9 And there sat in a window a certain young man named Eutychus, being fallen into a deep sleep: and as Paul was long preaching, he sunk down with sleep, and fell down from the third loft, and was taken up dead.

This is, of course, just to illustrate the point that the sacred authors did not think it relevant to stress whether any of the converts were young or old. We also know of the man who was healed by St. Peter in Acts 3:6–7, that in Acts 4:22 it is said:

22 For the man was above forty years old, on whom this miracle of healing was shewed.

Now, at that time, forty was quite old, and he was older than that when he became a disciple after being healed. However, it doesn't matter. His age is merely mentioned to reinforce the fact that the people of Jerusalem long knew him and knew that he was not faking either his disability or his cure.

So we can assume that, of the people who heard in Acts 4:4 of this miracle and became believers, there were indeed young and old men and women within that number — note, however, that the number of five thousand refers only to the number of men (ἀνδρῶν). The number of women and children was probably a like amount.

4 Howbeit many of them which heard the word believed; and the number of the men was about five thousand.

  • A young man is still a man, an adult. Not a child, nor a teenager. "young man" translates "neanískos" (νεανίσκος): - Strong's Definition: a youth (up to about forty years): - young man. - Thayer's Definition: a young man. Thirty is the first stage of a young man’s age, and extends to forty, as all will admit.[Stott] The word referred to "grown-up military age, extending to the 40th year".[Irenaeus] Marcus Tullius Cicero (106-43 B.C.) used "youth" which translates "neótēs", (νεότης) to describe himself when he was 27 years of age;[Simpson] Commented Jan 26, 2017 at 6:54
  • @TruthSeeker: The Greek NT uses νεανίας, not νεανίσκος or νεότης. The Vulgate calls him adulescens, which then would not mean “teenager”? What would be the Greek or Latin word we would need to see then?
    – Wtrmute
    Commented Jan 26, 2017 at 9:34
  • Wrong c/p, my bad. I meant "young man" (Acts 20:9) translates "neanías" (νεανίας). Strong's defines it "a youth (up to about forty years)". Saul was also a "young man" (neanías|νεανίας) when he supervised the stoning of Steven: "When they had driven him out of the city, they began stoning him; and the witnesses laid aside their robes at the feet of a young man named Saul." (Acts 7:58) Commented Jan 26, 2017 at 18:14
  • Also, adulēscēns of ancient times should not be confused with teenagers of modern times: "from the 15th or 17th until past the 30th year, often even until near the 40th; often the adulescentia passes beyond the period of manhood, even to senectus; while in other cases adulescentia is limited to 25 years" (Charlton T. Lewis, Charles Short, A Latin Dictionary) Commented Jan 26, 2017 at 18:21
  • Finally, if "young man" Saul and "young man" Eutichus were minors (non adults), their parents should have been around to exercise their authority and guidance over them and they would have been also held accountable for their children's actions (murder) and accidents (falling from the third floor late at night). Parental liability. Commented Jan 26, 2017 at 18:42

In ancient times, children were considered adults around puberty. For the Jews, this would correspond with their bar/bat mitzvah, which even today is still the ceremony recognizing them becoming an adult. So a teenager would be considered an adult, at least in terms of their social status, and wouldn't necessarily need to have special attention drawn to that fact.

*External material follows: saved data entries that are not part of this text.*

/-- What a counted crossing does. In an open passage a change at the counting gate goes to the roster (R33, R47 to R51), a rise
with a speed is taken into the tally, a fall adds ROLLBACK (R33); a change at a gate is followed by the count check (R41), a fall
at the counting gate by the withdrawal test (R38), a change at a member of the check set by the clearing condition (R37). While an
opening is held a fall at the counting gate adds ROLLBACK to the pending causes (R31). Nothing else changes: the OPEN record gains
those causes alone. -/
def Obligations.CountedCrossings : Prop :=
  ∀ (t : Site) (p : PointId) (old new : Nat) (f : GateFigures), old ≠ new →
    let a := t.passage
    let r := t.netChanged p old new f
    let atGate := a.gate.map Gate.point = some p
    let rises := atGate ∧ old < new
    let falls := atGate ∧ new < old
    let moved : Site :=
      if rises then t.rosterRise new t.passageTime f.speed f.gap else if falls then t.rosterFall old else t
    let k := a.tally
    let tally : SpeedTally :=
      match f.speed with
      | some v =>
        if rises then
          { count := k.count + 1, sum := k.sum + v, least := if k.count = 0 then v else min k.least v, greatest := max k.greatest v }
        else k
      | none => k
    let runs := a.phase = .inPassage ∨ a.phase = .standstill
    let withdrawn := runs ∧ falls ∧ t.gateNet = 0 ∧ moved.roster.entries ≠ []
    let agreed := runs ∧ ¬withdrawn ∧ a.watches p = true ∧ 2 ≤ a.members ∧
      ∃ n, 1 ≤ n ∧ ∀ q, a.watches q = true → (t.point q).net = n
    let fault := (p = .ga ∨ p = .gb) ∧ a.watches .ga = true ∧ a.watches .gb = true ∧
      ∃ d, a.direction = some d ∧ (t.point d.entryGate.point).net < (t.point d.exitGate.point).net
    let clears (o : PassageOutcome) : Passage :=
      { a with
        tally := tally
        phase := .clearing
        outcomeToBe := some o
        timers := { a.timers with clear := some t.now, standstill := none } }
    let has (set : BitVec 22) (c : Cause) : Prop := set.getLsbD c.bit = true
    (t.passageOpen = true →
      (withdrawn → r.passage = clears .withdrawn) ∧ (agreed → r.passage = clears .complete) ∧
      (¬withdrawn → ¬agreed → r.passage = { a with tally := tally }) ∧
      r.roster = moved.roster ∧ r.modules = moved.modules ∧
      (∀ i q, moved.recordAt i = some q → q.phase = .opened → ∃ b : BitVec 22,
        r.recordAt i = some { q with causes := b } ∧
        ∀ c : Cause, has b c ↔ has q.causes c ∨ (c = .rollback ∧ falls) ∨ (c = .gateCountFault ∧ fault)) ∧
      (∀ i q, moved.recordAt i = some q → q.phase ≠ .opened → r.recordAt i = some q) ∧
      (∀ i, moved.recordAt i = none → r.recordAt i = none) ∧
      r.points = t.points ∧ r.watch = t.watch ∧ r.store = t.store ∧ r.flags = t.flags ∧ r.counts = t.counts ∧
      r.mode = t.mode ∧ r.now = t.now ∧ r.pins = t.pins ∧ r.settings = t.settings ∧ r.composition = t.composition ∧
      r.enables = t.enables ∧ r.holds = t.holds ∧ r.clock = t.clock ∧ r.freeDraws = t.freeDraws) ∧
    (t.passageOpen = false → a.held = true → falls → r = t.addPending .rollback) ∧
    (t.passageOpen = false → a.held = false ∨ ¬falls → r = t)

Younger than that, children generally weren't considered accountable for their actions. So a child wouldn't really be considered having a conversion and more just that they were raised in the Christian faith.

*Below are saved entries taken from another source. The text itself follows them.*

-- ==== Sys2Proof/Laws/Opening.lean ====
section
/-! SUPPORT. What an opening does to the passage, the roster and the train table (R26 to R30, R46), and what the call for a new passage does
(R20, R73). -/

namespace Sys2Proof

/-- A reclaim leaves all but holds, flags and counters (R149, R150). -/
structure Site.ReclaimOnly (s t : Site) : Prop where
  mode : t.mode = s.mode
  now : t.now = s.now
  pins : t.pins = s.pins
  points : t.points = s.points
  passage : t.passage = s.passage
  roster : t.roster = s.roster
  modules : t.modules = s.modules
  settings : t.settings = s.settings
  composition : t.composition = s.composition
  train : t.train = s.train
  watch : t.watch = s.watch
  clock : t.clock = s.clock
  store : t.store = s.store

theorem Site.ReclaimOnly.refl (s : Site) : s.ReclaimOnly s := ⟨rfl, rfl, rfl, rfl, rfl, rfl, rfl, rfl, rfl, rfl, rfl, rfl, rfl⟩

theorem Site.ReclaimOnly.trans {s t u : Site} (h : s.ReclaimOnly t) (k : t.ReclaimOnly u) : s.ReclaimOnly u :=
  ⟨k.mode.trans h.mode, k.now.trans h.now, k.pins.trans h.pins, k.points.trans h.points, k.passage.trans h.passage,
    k.roster.trans h.roster, k.modules.trans h.modules, k.settings.trans h.settings, k.composition.trans h.composition,
    k.train.trans h.train, k.watch.trans h.watch, k.clock.trans h.clock, k.store.trans h.store⟩

theorem Site.ReclaimOnly.setCounts (s : Site) (v : Counts) : s.ReclaimOnly (s.setCounts v) :=
  ⟨rfl, rfl, rfl, rfl, rfl, rfl, rfl, rfl, rfl, rfl, rfl, rfl, rfl⟩

theorem Site.ReclaimOnly.raise (s : Site) (f : Flag) : s.ReclaimOnly (s.raise f) :=
  ⟨rfl, rfl, rfl, rfl, rfl, rfl, rfl, rfl, rfl, rfl, rfl, rfl, rfl⟩

theorem Site.ReclaimOnly.loseHold (s : Site) (p : Port) : s.ReclaimOnly (s.loseHold p) :=
  ⟨rfl, rfl, rfl, rfl, rfl, rfl, rfl, rfl, rfl, rfl, rfl, rfl, rfl⟩

/-- The slot's old record broken off and accounted for leaves the rest of the site. -/
theorem Site.reclaim_only (s : Site) (i : Fin 4) : s.ReclaimOnly (s.reclaim i) := by
  unfold Site.reclaim
  split
  · rename_i r _
    have h1 : s.ReclaimOnly (s.breakTrainHold r) := by
      unfold Site.breakTrainHold
      split
      · exact (ReclaimOnly.loseHold _ _).trans (.raise _ _)
      · exact .refl s
    refine h1.trans ?_
    unfold Site.accountReclaim
    refine ReclaimOnly.trans ?_ (.setCounts _ _)
    split
    · exact .refl _
    · exact (ReclaimOnly.setCounts _ _).trans (.raise _ _)
  · exact .refl s

/-- A cause in a set with another cause added. -/
theorem setHas_setAdd {n : Nat} (b : BitVec n) (i j : Nat) (h : i < n) : setHas (setAdd b j) i = (setHas b i || decide (i = j)) := by
  simp only [setHas, setAdd, BitVec.getLsbD_or, BitVec.getLsbD_twoPow]
  by_cases e : i = j
  · subst e; simp [h]
  · have : ¬ j = i := fun x => e x.symm
    simp [e, this]

/-- Adding a cause takes none away. -/
theorem setHas_setAdd_of {n : Nat} (b : BitVec n) (i j : Nat) (h : setHas b i = true) : setHas (setAdd b j) i = true := by
  simp only [setHas, setAdd, BitVec.getLsbD_or] at h ⊢
  simp [h]

/-- The cause set of the record an opening makes: the pending causes, CLOCK_UNSET while the clock is unset, and GATE_SUBSTITUTED
when the counting gate is not the entry gate (R27, R28, R146). -/
def Site.openingCauses (s : Site) (d : Dir) : BitVec 22 :=
  if s.chooseGate d = d.entryGate then s.clockCause s.passage.pending
  else setAdd (s.clockCause s.passage.pending) Cause.gateSubstituted.bit

/-- The record an opening makes stands OPEN in the slot chosen. -/
theorem Site.openPassage_record (s : Site) (d : Dir) (held : Bool) :
    (s.openPassage d held).recordAt s.chooseSlot = some { s.newRecord d with causes := s.openingCauses d } := by
  have h0 : ∀ t : Site, t.suspendSweep.recordAt s.chooseSlot = t.recordAt s.chooseSlot := by
    intro t; unfold Site.suspendSweep; split <;> rfl
  unfold Site.openPassage
  simp only [h0]
  show (((s.openRecord d).startRoster).addRecordCauseIf (s.chooseGate d != d.entryGate) .gateSubstituted).recordAt _ = _
  have h1 : (s.openRecord d).startRoster.recordAt s.chooseSlot = some (s.newRecord d) := by
    show ((s.reclaim s.chooseSlot).putRecord s.chooseSlot (some (s.newRecord d))).recordAt s.chooseSlot = _
    rw [Site.putRecord_recordAt]; simp
  unfold Site.addRecordCauseIf Site.openingCauses
  by_cases h : s.chooseGate d = d.entryGate
  · simp only [h, bne_self_eq_false, Bool.false_eq_true, if_false, if_true, h1]; rfl
  · have : (s.chooseGate d != d.entryGate) = true := by simpa using h
    rw [if_pos this, if_neg h, Site.addRecordCause_recordAt, h1]; rfl

/-- What an opening writes in the passage controller (R27 to R29, R34 to R37). -/
theorem Site.openPassage_passage (s : Site) (d : Dir) (held : Bool) :
    (s.openPassage d held).passage =
      { s.passage with
        phase := .inPassage
        gate := some (s.chooseGate d)
        checkSet := s.formCheckSet d s.passage.pending
        pending := 0#22
        lastGate := if held then s.passage.lastGate else none
        tally := .empty
        outcomeToBe := none
        timers :=
          { s.passage.timers with armTimeout := none, standstill := some s.now, limit := some s.now, clear := none } } := by
  have h0 : ∀ t : Site, t.suspendSweep.passage = t.passage := by intro t; unfold Site.suspendSweep; split <;> rfl
  have h1 : ∀ (t : Site) (b : Bool) (c : Cause), (t.addRecordCauseIf b c).passage = t.passage := by
    intro t b c; unfold Site.addRecordCauseIf; split <;> rfl
  have h2 : ((s.openRecord d).startRoster).passage = { s.passage with pending := 0#22 } := by
    show { (s.reclaim s.chooseSlot).passage with pending := 0#22 } = _
    rw [(s.reclaim_only _).passage]
  unfold Site.openPassage
  simp only [h0, Site.updatePassage, Site.setPassage_passage, h1, h2]

/-- A suspended sweep changes the watch table alone (R190). -/
theorem Site.suspendSweep_eq (s : Site) : ∃ w, s.suspendSweep = s.setWatch w := by
  unfold Site.suspendSweep; split
  · exact ⟨_, rfl⟩
  · exact ⟨s.watch, rfl⟩

/-- A cause added to a record changes the train table alone (R27). -/
theorem Site.addRecordCauseIf_eq (s : Site) (b : Bool) (c : Cause) : ∃ v, s.addRecordCauseIf b c = s.setTrain v := by
  unfold Site.addRecordCauseIf; split
  · exact ⟨_, rfl⟩
  · exact ⟨s.train, rfl⟩

/-- What an opening leaves: points, modules, clock, store, settings, composition, running time (R27). -/
theorem Site.openPassage_rest (s : Site) (d : Dir) (held : Bool) :
    let r := s.openPassage d held
    r.mode = s.mode ∧ r.now = s.now ∧ r.pins = s.pins ∧ r.points = s.points ∧ r.modules = s.modules ∧
      r.settings = s.settings ∧ r.composition = s.composition ∧ r.clock = s.clock ∧ r.store = s.store := by
  have h1 := s.reclaim_only s.chooseSlot
  intro r
  obtain ⟨v, hv⟩ := (s.openRecord d).startRoster.addRecordCauseIf_eq (s.chooseGate d != d.entryGate) .gateSubstituted
  simp only [r]
  unfold Site.openPassage
  simp only [hv]
  generalize hx : ((s.openRecord d).startRoster.setTrain v).updatePassage _ = x
  obtain ⟨w, hw⟩ := x.suspendSweep_eq
  rw [hw, ← hx]
  refine ⟨?_, ?_, ?_, ?_, ?_, ?_, ?_, ?_, ?_⟩ <;>
    simp [Site.updatePassage, Site.openRecord, Site.startRoster, Site.putRecord, h1.mode, h1.now, h1.pins, h1.points, h1.modules,
      h1.settings, h1.composition, h1.clock, h1.store]

/-- The roster an opening starts (R46). -/
theorem Site.openPassage_roster (s : Site) (d : Dir) (held : Bool) :
    (s.openPassage d held).roster = (s.openRecord d).startRoster.roster := by
  have h0 : ∀ t : Site, t.suspendSweep.roster = t.roster := by intro t; unfold Site.suspendSweep; split <;> rfl
  have h1 : ∀ (t : Site) (b : Bool) (c : Cause), (t.addRecordCauseIf b c).roster = t.roster := by
    intro t b c; unfold Site.addRecordCauseIf; split <;> rfl
  unfold Site.openPassage
  simp only [h0, Site.updatePassage, Site.setPassage_roster, h1]

/-- The roster unit after an opening: LIVE, empty, with the passage's serial and a new generation (R46). -/
theorem Site.openRecord_startRoster (s : Site) (d : Dir) :
    let u := (s.openRecord d).startRoster.roster
    u.standing = .live ∧ u.entries = [] ∧ u.vehicles = [] ∧ u.serial = s.passage.serial ∧
      u.generation = s.roster.generation + 1#16 := by
  have h1 := s.reclaim_only s.chooseSlot
  refine ⟨rfl, rfl, rfl, ?_, ?_⟩
  · show (s.reclaim s.chooseSlot).passage.serial = _
    rw [h1.passage]
  · show (s.reclaim s.chooseSlot).roster.generation + 1#16 = _
    rw [h1.roster]

/-! ### The call for a new passage -/

/-- Putting an item in the queue leaves the next serial alone, whatever it is (R215). -/
theorem StoreUnit.enqueue_nextSerial (u : StoreUnit) (n : Serial) (i : StoreItem) :
    StoreUnit.enqueue { u with nextSerial := n } i = { u.enqueue i with nextSerial := n } := by
  obtain ⟨a, b, c, d, e, f, g, h, k, l, m⟩ := u
  unfold StoreUnit.enqueue
  dsimp only
  cases c with
  | none => dsimp only; split <;> rfl
  | some w => dsimp only; split <;> [rfl; (split <;> rfl)]

/-- The arm timer runs from now, unless nothing is fitted (R23). -/
theorem Site.startArmTimer_eq (s : Site) :
    ∃ x, s.startArmTimer = s.setTimers x ∧ (s.nothingFitted = false → x = { s.passage.timers with arm := some s.now }) ∧
      (s.nothingFitted = true → x = s.passage.timers) := by
  unfold Site.startArmTimer; split
  · rename_i h; refine ⟨s.passage.timers, rfl, fun h' => ?_, fun _ => rfl⟩; rw [h] at h'; cases h'
  · rename_i h; exact ⟨_, rfl, fun _ => rfl, fun h' => absurd h' h⟩

/-- A module line at the call for a new passage (R73). -/
theorem ModuleLine.called_eq (l : ModuleLine) (fitted : Bool) (n : Nat) (w : Word16) (code : Byte) (payload : List Byte) :
    (if fitted then (l.arm true).give n w code payload else l.arm false) =
      { l with
        arming := if fitted then .arming else .notFitted
        cursor := 0
        beyond := 0
        expected := 1#16
        crcTally := 0#16
        orphanTally := 0#16
        sendSeq := if fitted then l.sendSeq + 1#16 else l.sendSeq
        sending := if fitted then l.sending ++ [ModuleFrame.make (BitVec.ofNat 8 (lineKindOf n).frameByte) w l.sendSeq code payload]
          else l.sending } := by
  cases fitted <;> rfl

/-- Nothing is fitted, by the working MODULES_FITTED that the call latches (R20, R23). -/
abbrev Site.NoneFitted (t : Site) : Prop := ∀ n : Fin 8, (BitVec.ofNat 8 (t.setting .modulesFitted)).getLsbD n.val = false

/-- The call before its arm timer starts: serial, latch, direction and ARM (R20, R21, R73). -/
abbrev Site.calledUntimed (t : Site) (d : Dir) : Site :=
  ((t.updatePassage (fun p => { p with expected := some d })).takeSerial.setDirection d).sendArm d

/-- Before the arm timer starts: what the passage controller and the points hold (R20, R21). -/
theorem Site.calledUntimed_passage (t : Site) (d : Dir) :
    (t.calledUntimed d).passage =
        { t.passage with
          expected := some d, serial := some t.store.nextSerial, armedMoment := t.now, latched := t.settings } ∧
      (t.calledUntimed d).points = (t.setDirection d).points ∧ (t.calledUntimed d).now = t.now := by
  simp [Site.sendArm, Site.setDirection, Site.takeSerial, Site.enqueue, Site.updatePassage]

/-- Before the arm timer starts: what the store and the modules hold (R20, R73). -/
theorem Site.calledUntimed_modules (t : Site) (d : Dir) :
    (t.calledUntimed d).store = { t.store.enqueue .serial with nextSerial := serialAfter t.store.nextSerial } ∧
      (t.calledUntimed d).modules =
        { lines := tableMapIdx (fun n l =>
            if (BitVec.ofNat 8 (t.setting .modulesFitted)).getLsbD n then
              (l.arm true).give n (t.store.nextSerial.setWidth 16) armCode [d.armByte]
            else l.arm false) t.modules.lines
          passageNumber := some (t.store.nextSerial.setWidth 16)
          reversed := false
          ambient := none } :=
  ⟨StoreUnit.enqueue_nextSerial _ _ _, rfl⟩

/-- The call changes the passage controller, the points, the modules and the store alone (R20, R73). -/
theorem Site.callModules_beside (t : Site) (d : Dir) : t.SameBeside (t.callModules d) := by
  obtain ⟨x, hx, -, -⟩ := (t.calledUntimed d).startArmTimer_eq
  rw [show t.callModules d = (t.calledUntimed d).setTimers x from hx]
  unfold Site.SameBeside
  simp [Site.setTimers, Site.sendArm, Site.setDirection, Site.takeSerial, Site.enqueue, Site.updatePassage]

/-- Nothing is fitted before the arm timer starts exactly when the working set is empty (R20, R23). -/
theorem Site.calledUntimed_nothingFitted (t : Site) (d : Dir) : (t.calledUntimed d).nothingFitted = true ↔ t.NoneFitted := by
  have hcf : ∀ n, (t.calledUntimed d).fitted n = (BitVec.ofNat 8 (t.setting .modulesFitted)).getLsbD n := fun _ => rfl
  unfold Site.nothingFitted
  simp only [hcf, List.all_eq_true, List.mem_range, Bool.not_eq_true']
  exact ⟨fun h n => h n.val n.isLt, fun h n hn => h ⟨n, hn⟩⟩

/-- After the call nothing is fitted exactly when the working set is empty (R20, R23). -/
theorem Site.callModules_nothingFitted (t : Site) (d : Dir) : (t.callModules d).nothingFitted = true ↔ t.NoneFitted := by
  obtain ⟨x, hx, -, -⟩ := (t.calledUntimed d).startArmTimer_eq
  rw [← t.calledUntimed_nothingFitted d, show t.callModules d = (t.calledUntimed d).setTimers x from hx]
  rfl

/-- The passage controller after the call: serial, latch, armed moment, expected direction, and the arm timer (R20 to R23). -/
theorem Site.callModules_passage (t : Site) (d : Dir) :
    (t.callModules d).passage =
      { t.passage with
        expected := some d
        serial := some t.store.nextSerial
        armedMoment := t.now
        latched := t.settings
        timers :=
          if (t.callModules d).nothingFitted = true then t.passage.timers else { t.passage.timers with arm := some t.now } } := by
  obtain ⟨x, hx, h1, h2⟩ := (t.calledUntimed d).startArmTimer_eq
  obtain ⟨p1, -, p3⟩ := t.calledUntimed_passage d
  have hr : t.callModules d = (t.calledUntimed d).setTimers x := hx
  have hn : (t.callModules d).nothingFitted = (t.calledUntimed d).nothingFitted := by rw [hr]; rfl
  rw [hn, hr]
  generalize t.calledUntimed d = c at *
  unfold Site.setTimers
  rw [Site.setPassage_passage]
  cases h : c.nothingFitted
  · rw [h1 h, p1, p3]; rfl
  · rw [h2 h, p1]; rfl

/-- Points, modules and store after the call (R16, R20, R73). -/
theorem Site.callModules_rest (t : Site) (d : Dir) :
    (t.callModules d).points = (t.setDirection d).points ∧ (t.callModules d).modules = (t.calledUntimed d).modules ∧
      (t.callModules d).store = (t.calledUntimed d).store := by
  obtain ⟨x, hx, -, -⟩ := (t.calledUntimed d).startArmTimer_eq
  obtain ⟨-, p2, -⟩ := t.calledUntimed_passage d
  rw [show t.callModules d = (t.calledUntimed d).setTimers x from hx, ← p2]
  exact ⟨rfl, rfl, rfl⟩

/-- What the call for a new passage leaves, as the statements say it (R20 to R23, R30, R73). -/
theorem Site.callModules_calledFor (t : Site) (d : Dir) : t.CalledFor d (t.callModules d) := by
  have hp := t.callModules_passage d
  have hf := t.callModules_nothingFitted d
  obtain ⟨r1, r2, r3⟩ := t.callModules_rest d
  obtain ⟨m1, m2⟩ := t.calledUntimed_modules d
  rw [m2] at r2
  rw [m1] at r3
  generalize t.callModules d = r at *
  have hb : [d.armByte] = [if d = .ab then 1#8 else 2#8] := by cases d <;> rfl
  refine ⟨by rw [hp], by rw [hp], by rw [hp], by rw [hp], r3, by rw [r1]; rfl, by rw [r1]; rfl, fun q => ?_, by rw [r2], by rw [r2],
    by rw [r2], fun n => ?_, ?_, fun h => ?_⟩
  · unfold Site.point; rw [r1]; cases q <;> rfl
  · unfold Site.line; rw [r2, ← hb]
    show (tableMapIdx _ _)[n] = _
    rw [tableMapIdx_getElem, ModuleLine.called_eq]; rfl
  · rintro ⟨n, hn⟩
    have : ¬ r.nothingFitted = true := fun h => by
      have h0 : (BitVec.ofNat 8 (t.setting .modulesFitted)).getLsbD n.val = true := hn
      rw [hf.1 h n] at h0; cases h0
    rw [hp, if_neg this]
  · rw [hp, if_pos (hf.2 h)]

end Sys2Proof
end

The closest we get is that of Timothy. Paul's first letter to him comments on his youth:

Don’t let anyone look down on you because you are young, but set an example for the believers in speech, in conduct, in love, in faith and in purity. –1 Timothy 4:12 (NIV)

Timothy's father was not a Jew and he was originally not circumcised until Paul convinced him to do it out of respect for some Jews they were going to preach to (Acts 16:1-6), so he definitely "converted" to the faith at a time when it was unclear whether circumcision was necessary to be a Christian.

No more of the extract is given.